Изменить стиль страницы

Но однажды Высотская позвала Лялю к себе в спальню. Она была впервые без корсета, опущенная и обмякшая, красные губы ее опухли от слез. Она обратилась к Ляле как к сильной, как к имеющей власть. Она умоляла ее «не губить семью», и девушка поняла, в какую беду вовлек ее учитель. Она рассказала все матери. Решено было немедленно из этого дома уехать. Тут, кстати, вернулся с фронта Александр Николаевич Раттай, в несколько дней нашел комнату, и вся семья переехала на Пречистенку, в дом 25, которому суждено было стать самым страшным местом за всю Лялину жизнь.

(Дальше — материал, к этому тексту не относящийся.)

-- ==== Sys2Proof/Machine/Flags.lean ====
section
/-! DEFINITION. The flag computations (42_alu.md R147 to R150): VF is the CORE's only flag. -/

namespace Sys2Proof.Machine

/-- Carry out of bit 7 of `a + b` (42_alu.md R151). -/
def carry (a b : Byte) : Bool := a.toNat + b.toNat > 0xFF

/-- `SubFlag(m, s)`: no borrow (`m ≥ s`) under NOT_BORROW, borrow (`m < s`) under BORROW (42_alu.md R149). -/
def State.subFlag (st : State) (m s : Byte) : Bool :=
  if st.flagsBorrow then m.toNat < s.toNat else s.toNat ≤ m.toNat

/-- `ShiftSrc(a, b)`: `a` under VX, `b` under VY (42_alu.md R150). -/
def State.shiftSrc (st : State) (a b : Byte) : Byte := if st.shiftsVy then b else a

/-- `FlagOp(result, flag)` (42_alu.md R148). AFTER: the result, then the flag last. BEFORE: the flag first, then
both operands read again and the result written. -/
def State.flagOp (s : State) (x y : Nibble) (result : Byte → Byte → Byte) (flag : Byte → Byte → Bool) : State :=
  let f := boolByte (flag (s.reg x) (s.reg y))
  if s.flagsBefore then
    let s1 := s.setReg vf f
    s1.setReg x (result (s1.reg x) (s1.reg y))
  else
    (s.setReg x (result (s.reg x) (s.reg y))).setReg vf f

end Sys2Proof.Machine
end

Я обходила мыслью воспоминания тех дней, и вот они встают передо мною вплотную: сейчас мне их уже не обойти. Давно прошедшее и никогда в душе не умирающее… Как бы хотела я рассказать о нем короче и строже!

Отец и Александр Николаевич уже не продавали на улицах газеты, теперь они устроились на работу в Статистическое управление. По вечерам отец надевал мамин передник и помогал ей по хозяйству. Александр Николаевич доставал откуда-то конину, ставшую основным питаньем семьи. Ляля ходила на службу, отдавала родителям свой заработок, ничего для себя не просила, ни во что домашнее не вмешивалась и жила своим замкнутым миром, полным неясных ожиданий и невозможной путаницы в мыслях, разобраться в которой никто и не мог ей помочь. И правда: всем было не до нее.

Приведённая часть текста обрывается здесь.